[Collected data]
┌──

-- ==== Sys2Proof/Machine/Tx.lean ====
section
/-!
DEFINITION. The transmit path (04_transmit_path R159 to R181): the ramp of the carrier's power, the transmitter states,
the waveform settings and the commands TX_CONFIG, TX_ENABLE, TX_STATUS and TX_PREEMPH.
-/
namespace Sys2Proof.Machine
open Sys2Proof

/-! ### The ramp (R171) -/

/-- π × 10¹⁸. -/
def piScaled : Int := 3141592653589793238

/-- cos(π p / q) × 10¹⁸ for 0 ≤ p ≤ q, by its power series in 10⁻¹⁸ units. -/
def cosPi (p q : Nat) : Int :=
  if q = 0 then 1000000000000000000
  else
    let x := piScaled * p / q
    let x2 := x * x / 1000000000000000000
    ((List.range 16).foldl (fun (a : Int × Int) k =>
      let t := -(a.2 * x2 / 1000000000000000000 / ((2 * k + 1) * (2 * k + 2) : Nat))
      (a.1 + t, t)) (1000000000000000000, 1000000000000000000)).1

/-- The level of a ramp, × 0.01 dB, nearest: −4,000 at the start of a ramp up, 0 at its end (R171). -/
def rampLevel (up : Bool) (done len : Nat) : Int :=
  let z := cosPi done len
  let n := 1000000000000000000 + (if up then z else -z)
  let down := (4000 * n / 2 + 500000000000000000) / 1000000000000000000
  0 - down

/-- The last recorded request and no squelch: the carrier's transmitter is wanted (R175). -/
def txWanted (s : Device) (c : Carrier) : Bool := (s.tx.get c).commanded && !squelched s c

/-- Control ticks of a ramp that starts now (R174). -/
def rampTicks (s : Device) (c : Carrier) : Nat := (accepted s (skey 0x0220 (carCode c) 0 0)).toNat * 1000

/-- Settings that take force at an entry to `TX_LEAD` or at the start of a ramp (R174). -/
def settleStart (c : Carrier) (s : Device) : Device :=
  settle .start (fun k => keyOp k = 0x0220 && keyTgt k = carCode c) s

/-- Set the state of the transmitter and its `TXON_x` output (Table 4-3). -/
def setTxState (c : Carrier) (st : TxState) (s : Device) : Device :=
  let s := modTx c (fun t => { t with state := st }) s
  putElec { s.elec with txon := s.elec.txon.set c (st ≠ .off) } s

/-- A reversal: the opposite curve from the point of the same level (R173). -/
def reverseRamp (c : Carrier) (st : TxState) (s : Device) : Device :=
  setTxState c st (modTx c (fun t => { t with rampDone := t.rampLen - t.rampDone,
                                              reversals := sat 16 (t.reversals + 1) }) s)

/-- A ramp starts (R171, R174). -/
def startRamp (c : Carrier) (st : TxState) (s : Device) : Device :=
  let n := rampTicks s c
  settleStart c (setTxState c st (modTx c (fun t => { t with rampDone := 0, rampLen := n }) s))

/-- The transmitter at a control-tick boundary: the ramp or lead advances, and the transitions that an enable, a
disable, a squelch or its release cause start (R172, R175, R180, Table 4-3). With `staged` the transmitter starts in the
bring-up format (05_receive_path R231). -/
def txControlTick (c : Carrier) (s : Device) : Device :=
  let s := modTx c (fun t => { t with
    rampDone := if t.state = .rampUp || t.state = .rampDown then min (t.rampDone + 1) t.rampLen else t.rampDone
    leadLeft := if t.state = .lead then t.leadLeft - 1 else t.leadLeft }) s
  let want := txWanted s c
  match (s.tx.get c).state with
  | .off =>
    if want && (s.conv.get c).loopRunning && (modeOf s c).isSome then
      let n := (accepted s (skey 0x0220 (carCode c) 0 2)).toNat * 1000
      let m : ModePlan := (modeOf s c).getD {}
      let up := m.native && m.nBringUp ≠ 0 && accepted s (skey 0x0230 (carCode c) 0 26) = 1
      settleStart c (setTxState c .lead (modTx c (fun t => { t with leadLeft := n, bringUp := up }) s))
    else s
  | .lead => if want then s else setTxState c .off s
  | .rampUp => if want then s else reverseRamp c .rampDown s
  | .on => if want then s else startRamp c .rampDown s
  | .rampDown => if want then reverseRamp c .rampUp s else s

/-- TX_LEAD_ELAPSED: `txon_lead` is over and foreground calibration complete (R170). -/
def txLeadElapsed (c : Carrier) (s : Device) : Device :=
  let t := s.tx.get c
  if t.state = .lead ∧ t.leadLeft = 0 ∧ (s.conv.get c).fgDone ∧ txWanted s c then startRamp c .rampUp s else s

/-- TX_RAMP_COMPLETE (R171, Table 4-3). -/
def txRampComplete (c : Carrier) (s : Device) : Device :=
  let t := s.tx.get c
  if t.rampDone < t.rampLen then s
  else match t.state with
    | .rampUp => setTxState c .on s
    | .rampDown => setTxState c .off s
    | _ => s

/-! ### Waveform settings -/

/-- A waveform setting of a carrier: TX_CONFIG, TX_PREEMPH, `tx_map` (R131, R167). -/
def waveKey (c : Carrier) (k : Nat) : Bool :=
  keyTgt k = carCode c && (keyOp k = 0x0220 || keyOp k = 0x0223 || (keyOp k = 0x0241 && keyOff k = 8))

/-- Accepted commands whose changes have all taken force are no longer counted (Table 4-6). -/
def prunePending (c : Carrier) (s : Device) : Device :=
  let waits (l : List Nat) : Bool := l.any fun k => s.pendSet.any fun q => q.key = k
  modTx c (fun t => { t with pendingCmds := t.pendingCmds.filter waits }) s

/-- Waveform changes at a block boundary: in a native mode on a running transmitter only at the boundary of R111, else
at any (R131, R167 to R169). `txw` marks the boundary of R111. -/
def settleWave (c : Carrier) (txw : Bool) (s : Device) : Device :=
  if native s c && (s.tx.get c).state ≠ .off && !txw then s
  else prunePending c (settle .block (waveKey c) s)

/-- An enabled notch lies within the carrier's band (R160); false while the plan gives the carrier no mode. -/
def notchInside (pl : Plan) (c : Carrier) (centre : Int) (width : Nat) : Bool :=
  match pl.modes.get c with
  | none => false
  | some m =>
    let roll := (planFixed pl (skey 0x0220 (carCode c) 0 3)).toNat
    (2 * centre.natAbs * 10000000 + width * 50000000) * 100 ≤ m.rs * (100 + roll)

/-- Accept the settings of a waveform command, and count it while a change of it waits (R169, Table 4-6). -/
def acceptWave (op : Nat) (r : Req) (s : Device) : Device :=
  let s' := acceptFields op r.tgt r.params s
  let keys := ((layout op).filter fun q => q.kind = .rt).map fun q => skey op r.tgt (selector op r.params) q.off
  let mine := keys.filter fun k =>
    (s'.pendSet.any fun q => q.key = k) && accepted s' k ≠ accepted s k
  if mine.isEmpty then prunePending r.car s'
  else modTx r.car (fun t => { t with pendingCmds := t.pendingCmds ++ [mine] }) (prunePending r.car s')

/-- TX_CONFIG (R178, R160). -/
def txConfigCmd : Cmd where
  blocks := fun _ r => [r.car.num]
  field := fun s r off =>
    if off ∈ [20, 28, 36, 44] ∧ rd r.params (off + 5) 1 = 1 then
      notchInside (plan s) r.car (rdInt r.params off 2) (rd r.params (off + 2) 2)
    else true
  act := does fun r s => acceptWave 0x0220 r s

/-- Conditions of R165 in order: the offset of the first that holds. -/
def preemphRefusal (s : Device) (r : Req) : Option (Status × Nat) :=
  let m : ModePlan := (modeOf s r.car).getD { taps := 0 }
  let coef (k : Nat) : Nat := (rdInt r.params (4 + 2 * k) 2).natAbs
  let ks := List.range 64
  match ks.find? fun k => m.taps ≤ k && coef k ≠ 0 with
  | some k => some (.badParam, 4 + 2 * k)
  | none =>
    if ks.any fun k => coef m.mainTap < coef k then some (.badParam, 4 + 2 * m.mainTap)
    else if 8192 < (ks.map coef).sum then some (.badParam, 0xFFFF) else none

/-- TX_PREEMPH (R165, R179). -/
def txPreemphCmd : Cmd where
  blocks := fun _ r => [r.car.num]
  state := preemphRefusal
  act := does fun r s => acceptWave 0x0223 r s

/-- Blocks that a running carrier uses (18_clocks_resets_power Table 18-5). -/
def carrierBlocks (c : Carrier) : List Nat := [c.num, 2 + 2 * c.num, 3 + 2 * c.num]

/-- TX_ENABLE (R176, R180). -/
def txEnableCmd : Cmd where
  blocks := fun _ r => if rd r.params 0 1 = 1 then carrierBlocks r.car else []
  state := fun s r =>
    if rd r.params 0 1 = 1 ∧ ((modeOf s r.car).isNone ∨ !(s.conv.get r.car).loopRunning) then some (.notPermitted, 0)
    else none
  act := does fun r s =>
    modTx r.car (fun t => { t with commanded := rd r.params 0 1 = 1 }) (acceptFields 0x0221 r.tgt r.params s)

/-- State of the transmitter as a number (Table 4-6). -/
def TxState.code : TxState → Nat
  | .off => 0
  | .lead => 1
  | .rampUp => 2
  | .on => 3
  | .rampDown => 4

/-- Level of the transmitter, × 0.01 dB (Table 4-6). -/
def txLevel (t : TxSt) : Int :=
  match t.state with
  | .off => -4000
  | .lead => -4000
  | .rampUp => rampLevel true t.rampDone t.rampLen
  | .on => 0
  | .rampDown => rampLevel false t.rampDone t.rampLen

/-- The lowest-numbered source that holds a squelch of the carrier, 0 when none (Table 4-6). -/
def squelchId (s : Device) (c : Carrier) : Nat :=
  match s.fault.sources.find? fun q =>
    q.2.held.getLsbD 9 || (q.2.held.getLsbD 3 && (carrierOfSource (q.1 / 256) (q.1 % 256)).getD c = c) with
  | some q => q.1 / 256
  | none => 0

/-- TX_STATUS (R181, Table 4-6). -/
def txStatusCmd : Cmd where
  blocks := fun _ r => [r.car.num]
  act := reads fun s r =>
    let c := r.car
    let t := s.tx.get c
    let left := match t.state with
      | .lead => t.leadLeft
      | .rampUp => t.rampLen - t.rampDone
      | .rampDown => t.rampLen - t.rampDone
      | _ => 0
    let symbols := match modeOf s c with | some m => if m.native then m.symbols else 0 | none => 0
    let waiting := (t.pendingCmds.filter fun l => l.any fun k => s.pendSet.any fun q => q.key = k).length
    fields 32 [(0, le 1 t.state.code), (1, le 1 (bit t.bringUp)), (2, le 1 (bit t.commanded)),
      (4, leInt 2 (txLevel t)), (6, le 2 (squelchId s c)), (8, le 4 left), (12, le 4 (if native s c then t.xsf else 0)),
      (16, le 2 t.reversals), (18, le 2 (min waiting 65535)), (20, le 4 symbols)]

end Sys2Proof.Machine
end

└──
┌──

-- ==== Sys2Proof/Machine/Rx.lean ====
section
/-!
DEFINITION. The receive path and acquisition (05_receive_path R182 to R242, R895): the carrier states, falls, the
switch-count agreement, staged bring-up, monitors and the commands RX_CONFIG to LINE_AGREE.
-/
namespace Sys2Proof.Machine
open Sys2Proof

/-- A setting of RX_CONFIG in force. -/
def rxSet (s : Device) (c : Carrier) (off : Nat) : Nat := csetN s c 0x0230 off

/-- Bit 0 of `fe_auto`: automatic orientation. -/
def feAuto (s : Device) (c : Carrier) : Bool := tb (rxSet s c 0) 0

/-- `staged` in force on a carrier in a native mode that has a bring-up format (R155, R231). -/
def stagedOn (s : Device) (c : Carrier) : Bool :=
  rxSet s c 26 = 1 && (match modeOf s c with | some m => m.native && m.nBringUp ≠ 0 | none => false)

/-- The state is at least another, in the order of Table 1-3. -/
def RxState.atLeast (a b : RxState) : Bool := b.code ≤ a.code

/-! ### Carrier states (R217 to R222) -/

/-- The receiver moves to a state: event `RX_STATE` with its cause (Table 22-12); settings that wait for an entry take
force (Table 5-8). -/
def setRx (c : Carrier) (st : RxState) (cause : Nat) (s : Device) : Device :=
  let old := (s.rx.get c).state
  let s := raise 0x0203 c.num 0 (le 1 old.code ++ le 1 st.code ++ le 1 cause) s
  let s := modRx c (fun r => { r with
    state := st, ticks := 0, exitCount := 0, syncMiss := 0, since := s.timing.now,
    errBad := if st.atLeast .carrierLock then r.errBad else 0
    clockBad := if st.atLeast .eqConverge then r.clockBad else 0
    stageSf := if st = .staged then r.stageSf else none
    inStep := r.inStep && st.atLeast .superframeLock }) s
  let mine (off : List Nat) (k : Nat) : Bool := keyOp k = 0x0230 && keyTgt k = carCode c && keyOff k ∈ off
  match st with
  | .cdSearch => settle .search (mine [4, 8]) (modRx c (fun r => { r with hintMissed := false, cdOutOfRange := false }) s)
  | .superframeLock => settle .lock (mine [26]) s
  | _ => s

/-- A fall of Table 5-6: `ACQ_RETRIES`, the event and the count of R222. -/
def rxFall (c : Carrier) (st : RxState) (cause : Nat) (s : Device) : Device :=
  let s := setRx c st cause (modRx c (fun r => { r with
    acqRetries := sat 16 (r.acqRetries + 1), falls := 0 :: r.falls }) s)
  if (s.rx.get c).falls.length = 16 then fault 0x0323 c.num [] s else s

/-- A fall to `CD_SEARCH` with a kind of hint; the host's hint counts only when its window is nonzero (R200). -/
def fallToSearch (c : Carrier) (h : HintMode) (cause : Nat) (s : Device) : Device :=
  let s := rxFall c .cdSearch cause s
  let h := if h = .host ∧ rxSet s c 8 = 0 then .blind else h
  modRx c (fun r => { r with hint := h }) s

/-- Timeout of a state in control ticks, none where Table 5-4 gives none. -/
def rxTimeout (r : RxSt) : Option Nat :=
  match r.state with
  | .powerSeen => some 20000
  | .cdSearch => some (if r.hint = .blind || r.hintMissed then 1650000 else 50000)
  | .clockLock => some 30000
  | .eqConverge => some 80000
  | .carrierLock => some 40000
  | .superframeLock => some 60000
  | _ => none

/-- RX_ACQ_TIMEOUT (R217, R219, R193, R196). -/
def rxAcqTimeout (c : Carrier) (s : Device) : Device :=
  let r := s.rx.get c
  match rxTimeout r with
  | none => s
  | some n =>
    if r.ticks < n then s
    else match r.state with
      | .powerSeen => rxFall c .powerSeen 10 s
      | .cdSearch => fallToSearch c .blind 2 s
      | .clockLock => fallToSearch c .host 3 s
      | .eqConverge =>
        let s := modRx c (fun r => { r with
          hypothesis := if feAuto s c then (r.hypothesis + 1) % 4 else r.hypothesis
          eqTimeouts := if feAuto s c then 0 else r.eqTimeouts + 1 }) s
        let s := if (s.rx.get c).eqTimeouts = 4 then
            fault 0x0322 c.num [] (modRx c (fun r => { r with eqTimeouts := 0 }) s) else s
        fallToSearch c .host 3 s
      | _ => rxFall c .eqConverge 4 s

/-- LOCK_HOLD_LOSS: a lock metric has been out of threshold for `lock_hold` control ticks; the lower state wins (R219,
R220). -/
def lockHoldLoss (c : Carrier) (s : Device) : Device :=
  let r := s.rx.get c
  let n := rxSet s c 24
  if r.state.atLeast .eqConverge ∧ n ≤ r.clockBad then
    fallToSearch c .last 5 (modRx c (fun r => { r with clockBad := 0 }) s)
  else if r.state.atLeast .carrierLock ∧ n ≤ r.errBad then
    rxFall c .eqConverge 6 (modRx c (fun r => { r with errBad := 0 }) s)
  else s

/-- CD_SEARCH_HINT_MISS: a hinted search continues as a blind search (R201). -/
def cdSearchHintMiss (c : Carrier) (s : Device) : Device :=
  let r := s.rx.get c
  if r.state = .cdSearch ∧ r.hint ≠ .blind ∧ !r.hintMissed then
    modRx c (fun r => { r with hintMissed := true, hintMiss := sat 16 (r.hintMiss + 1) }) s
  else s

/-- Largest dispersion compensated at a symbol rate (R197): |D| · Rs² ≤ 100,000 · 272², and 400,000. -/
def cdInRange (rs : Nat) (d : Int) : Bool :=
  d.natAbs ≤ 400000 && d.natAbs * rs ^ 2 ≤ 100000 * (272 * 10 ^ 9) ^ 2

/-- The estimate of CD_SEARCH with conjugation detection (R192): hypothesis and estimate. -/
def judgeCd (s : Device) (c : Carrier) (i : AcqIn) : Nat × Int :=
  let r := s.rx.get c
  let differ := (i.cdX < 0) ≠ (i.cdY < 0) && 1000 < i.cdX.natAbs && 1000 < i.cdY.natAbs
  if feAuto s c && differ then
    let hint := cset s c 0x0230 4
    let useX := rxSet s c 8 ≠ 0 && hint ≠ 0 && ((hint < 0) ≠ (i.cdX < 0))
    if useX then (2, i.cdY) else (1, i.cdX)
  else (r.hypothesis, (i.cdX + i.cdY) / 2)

└──
┌──

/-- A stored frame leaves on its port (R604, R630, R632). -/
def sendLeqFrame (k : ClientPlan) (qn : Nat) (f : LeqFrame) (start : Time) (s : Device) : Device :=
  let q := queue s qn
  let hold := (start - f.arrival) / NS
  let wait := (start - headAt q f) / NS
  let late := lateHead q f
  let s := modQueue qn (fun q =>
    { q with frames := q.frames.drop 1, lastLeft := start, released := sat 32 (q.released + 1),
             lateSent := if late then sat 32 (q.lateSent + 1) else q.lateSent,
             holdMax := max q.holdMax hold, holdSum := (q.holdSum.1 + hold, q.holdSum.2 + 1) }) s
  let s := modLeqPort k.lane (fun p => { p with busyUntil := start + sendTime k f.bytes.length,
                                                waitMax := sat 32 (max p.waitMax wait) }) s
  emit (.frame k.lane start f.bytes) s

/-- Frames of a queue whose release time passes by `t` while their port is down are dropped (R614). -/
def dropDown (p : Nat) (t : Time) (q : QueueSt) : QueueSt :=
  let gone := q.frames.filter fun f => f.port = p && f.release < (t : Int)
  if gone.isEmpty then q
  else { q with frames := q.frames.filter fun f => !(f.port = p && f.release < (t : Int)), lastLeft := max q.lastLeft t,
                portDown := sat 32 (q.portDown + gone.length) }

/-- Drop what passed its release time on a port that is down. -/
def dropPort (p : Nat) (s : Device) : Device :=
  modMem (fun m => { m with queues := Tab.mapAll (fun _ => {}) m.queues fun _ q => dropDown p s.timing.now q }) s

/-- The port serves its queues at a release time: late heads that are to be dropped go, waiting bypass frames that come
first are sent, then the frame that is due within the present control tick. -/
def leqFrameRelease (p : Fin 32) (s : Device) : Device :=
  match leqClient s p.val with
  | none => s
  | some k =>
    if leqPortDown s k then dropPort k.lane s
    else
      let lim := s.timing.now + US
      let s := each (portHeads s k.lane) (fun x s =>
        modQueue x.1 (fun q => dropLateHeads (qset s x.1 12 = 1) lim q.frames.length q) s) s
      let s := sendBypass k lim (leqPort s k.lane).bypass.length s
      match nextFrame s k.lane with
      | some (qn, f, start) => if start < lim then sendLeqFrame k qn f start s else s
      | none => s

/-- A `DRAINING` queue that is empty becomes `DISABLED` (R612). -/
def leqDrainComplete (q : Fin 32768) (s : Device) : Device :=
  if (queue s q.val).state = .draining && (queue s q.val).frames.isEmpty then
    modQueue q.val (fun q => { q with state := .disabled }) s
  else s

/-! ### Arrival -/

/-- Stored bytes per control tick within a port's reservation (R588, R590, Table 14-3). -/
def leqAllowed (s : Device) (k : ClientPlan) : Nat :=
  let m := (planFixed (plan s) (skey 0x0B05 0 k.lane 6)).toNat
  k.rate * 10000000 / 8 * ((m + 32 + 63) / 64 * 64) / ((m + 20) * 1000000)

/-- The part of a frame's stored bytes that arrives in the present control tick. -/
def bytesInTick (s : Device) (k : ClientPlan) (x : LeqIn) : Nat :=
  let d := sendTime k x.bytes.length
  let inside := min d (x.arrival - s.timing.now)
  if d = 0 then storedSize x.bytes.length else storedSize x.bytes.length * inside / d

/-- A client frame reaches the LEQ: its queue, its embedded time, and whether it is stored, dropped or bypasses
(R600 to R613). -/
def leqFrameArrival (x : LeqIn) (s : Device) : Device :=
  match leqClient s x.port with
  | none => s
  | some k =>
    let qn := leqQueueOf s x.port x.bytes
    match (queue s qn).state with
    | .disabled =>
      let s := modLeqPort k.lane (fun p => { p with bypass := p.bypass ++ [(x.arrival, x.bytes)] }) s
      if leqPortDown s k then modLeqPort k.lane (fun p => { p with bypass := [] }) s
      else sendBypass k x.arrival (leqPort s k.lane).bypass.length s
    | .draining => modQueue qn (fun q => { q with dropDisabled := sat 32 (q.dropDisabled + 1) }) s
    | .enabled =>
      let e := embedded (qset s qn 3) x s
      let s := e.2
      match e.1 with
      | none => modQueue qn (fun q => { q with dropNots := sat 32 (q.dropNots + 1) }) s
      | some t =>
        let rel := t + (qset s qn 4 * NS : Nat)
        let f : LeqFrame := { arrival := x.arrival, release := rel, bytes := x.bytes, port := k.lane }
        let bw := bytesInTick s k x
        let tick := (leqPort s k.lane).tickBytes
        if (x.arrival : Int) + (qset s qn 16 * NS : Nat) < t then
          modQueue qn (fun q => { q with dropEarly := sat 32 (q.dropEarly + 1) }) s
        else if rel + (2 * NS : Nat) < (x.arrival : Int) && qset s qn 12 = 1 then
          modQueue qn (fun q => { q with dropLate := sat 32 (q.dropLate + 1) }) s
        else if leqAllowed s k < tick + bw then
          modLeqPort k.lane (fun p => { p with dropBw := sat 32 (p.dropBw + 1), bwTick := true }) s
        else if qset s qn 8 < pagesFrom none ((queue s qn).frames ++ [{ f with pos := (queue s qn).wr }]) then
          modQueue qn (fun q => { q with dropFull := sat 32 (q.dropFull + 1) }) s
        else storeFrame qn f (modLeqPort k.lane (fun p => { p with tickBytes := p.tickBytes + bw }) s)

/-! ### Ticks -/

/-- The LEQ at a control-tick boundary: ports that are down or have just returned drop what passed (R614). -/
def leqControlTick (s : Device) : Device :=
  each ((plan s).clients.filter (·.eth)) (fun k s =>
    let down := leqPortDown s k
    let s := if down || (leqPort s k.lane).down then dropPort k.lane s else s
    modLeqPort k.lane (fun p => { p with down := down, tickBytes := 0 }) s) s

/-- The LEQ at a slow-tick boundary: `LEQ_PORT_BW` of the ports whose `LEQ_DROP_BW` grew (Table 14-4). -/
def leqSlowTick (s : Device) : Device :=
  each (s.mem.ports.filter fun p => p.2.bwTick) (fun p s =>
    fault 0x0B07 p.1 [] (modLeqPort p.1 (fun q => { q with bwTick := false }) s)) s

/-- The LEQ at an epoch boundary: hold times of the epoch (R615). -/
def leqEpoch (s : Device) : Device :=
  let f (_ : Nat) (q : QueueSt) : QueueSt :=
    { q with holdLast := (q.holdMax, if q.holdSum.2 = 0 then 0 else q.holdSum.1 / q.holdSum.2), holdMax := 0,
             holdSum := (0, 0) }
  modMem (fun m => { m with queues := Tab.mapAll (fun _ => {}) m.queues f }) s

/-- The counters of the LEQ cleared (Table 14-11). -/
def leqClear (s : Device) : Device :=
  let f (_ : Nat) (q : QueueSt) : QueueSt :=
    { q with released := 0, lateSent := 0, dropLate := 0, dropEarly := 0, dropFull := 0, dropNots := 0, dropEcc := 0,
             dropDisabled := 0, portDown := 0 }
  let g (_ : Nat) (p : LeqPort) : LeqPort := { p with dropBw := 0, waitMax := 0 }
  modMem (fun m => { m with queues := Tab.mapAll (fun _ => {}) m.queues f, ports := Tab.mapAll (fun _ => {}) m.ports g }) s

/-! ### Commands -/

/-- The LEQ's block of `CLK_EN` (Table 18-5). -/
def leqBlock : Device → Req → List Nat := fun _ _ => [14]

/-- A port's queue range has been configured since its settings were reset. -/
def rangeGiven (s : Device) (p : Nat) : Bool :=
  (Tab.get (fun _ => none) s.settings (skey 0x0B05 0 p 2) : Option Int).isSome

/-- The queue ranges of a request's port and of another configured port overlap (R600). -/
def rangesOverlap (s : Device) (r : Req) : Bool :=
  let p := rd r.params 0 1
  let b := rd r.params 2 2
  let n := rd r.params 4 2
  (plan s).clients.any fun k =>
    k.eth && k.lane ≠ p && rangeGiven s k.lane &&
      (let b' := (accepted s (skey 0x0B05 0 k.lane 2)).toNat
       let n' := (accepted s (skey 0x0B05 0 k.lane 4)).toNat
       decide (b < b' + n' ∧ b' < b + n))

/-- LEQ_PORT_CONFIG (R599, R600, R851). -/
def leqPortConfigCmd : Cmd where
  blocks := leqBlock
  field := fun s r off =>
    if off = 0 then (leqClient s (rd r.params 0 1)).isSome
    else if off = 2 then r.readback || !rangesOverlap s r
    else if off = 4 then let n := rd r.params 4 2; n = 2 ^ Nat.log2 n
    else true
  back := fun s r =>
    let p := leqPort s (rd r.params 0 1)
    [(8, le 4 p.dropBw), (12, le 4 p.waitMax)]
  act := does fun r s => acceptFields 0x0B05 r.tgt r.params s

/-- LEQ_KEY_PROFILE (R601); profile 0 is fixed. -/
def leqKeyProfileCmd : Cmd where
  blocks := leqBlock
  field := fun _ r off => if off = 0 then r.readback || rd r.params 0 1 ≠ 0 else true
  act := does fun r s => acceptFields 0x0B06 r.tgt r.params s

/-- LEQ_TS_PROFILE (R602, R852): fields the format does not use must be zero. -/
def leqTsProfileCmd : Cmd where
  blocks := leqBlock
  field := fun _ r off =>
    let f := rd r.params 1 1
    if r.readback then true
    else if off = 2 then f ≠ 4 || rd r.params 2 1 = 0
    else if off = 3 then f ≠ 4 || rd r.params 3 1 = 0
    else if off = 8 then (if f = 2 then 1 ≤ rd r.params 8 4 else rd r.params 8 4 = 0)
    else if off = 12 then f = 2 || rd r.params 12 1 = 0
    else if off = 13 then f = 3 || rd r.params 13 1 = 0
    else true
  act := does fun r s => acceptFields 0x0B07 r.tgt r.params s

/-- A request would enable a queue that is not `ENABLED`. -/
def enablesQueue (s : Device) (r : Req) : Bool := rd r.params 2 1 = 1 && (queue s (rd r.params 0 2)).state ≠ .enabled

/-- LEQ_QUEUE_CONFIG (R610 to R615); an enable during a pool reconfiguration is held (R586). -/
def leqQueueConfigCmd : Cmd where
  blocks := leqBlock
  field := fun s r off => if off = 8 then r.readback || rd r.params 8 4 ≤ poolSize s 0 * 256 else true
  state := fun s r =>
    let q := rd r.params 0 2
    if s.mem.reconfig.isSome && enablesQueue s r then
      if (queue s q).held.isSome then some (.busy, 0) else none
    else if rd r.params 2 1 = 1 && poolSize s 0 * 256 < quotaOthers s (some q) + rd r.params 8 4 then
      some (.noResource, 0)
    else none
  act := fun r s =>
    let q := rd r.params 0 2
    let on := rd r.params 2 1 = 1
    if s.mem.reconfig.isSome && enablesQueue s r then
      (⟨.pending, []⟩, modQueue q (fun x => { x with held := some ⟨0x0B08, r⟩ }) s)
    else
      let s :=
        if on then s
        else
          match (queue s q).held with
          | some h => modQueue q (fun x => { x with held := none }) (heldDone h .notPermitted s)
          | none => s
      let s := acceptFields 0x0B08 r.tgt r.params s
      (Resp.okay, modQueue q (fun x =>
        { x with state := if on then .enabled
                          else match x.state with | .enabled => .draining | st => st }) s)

└──

• What you have to do
Beginning with the line above that contains "let lim := s.timing.now + US", copy each line exactly up to and including the line that contains "k.rate * 10000000", and go no further.

• Answer box
      let lim := s.timing.now + US
      let s := each (portHeads s k.lane) (fun x s =>
        modQueue x.1 (fun q => dropLateHeads (qset s x.1 12 = 1) lim q.frames.length q) s) s
      let s := sendBypass k lim (leqPort s k.lane).bypass.length s
      match nextFrame s k.lane with
      | some (qn, f, start) => if start < lim then sendLeqFrame k qn f start s else s
      | none => s

/-- A `DRAINING` queue that is empty becomes `DISABLED` (R612). -/
def leqDrainComplete (q : Fin 32768) (s : Device) : Device :=
  if (queue s q.val).state = .draining && (queue s q.val).frames.isEmpty then
    modQueue q.val (fun q => { q with state := .disabled }) s
  else s

/-! ### Arrival -/

/-- Stored bytes per control tick within a port's reservation (R588, R590, Table 14-3). -/
def leqAllowed (s : Device) (k : ClientPlan) : Nat :=
  let m := (planFixed (plan s) (skey 0x0B05 0 k.lane 6)).toNat
  k.rate * 10000000 / 8 * ((m + 32 + 63) / 64 * 64) / ((m + 20) * 1000000)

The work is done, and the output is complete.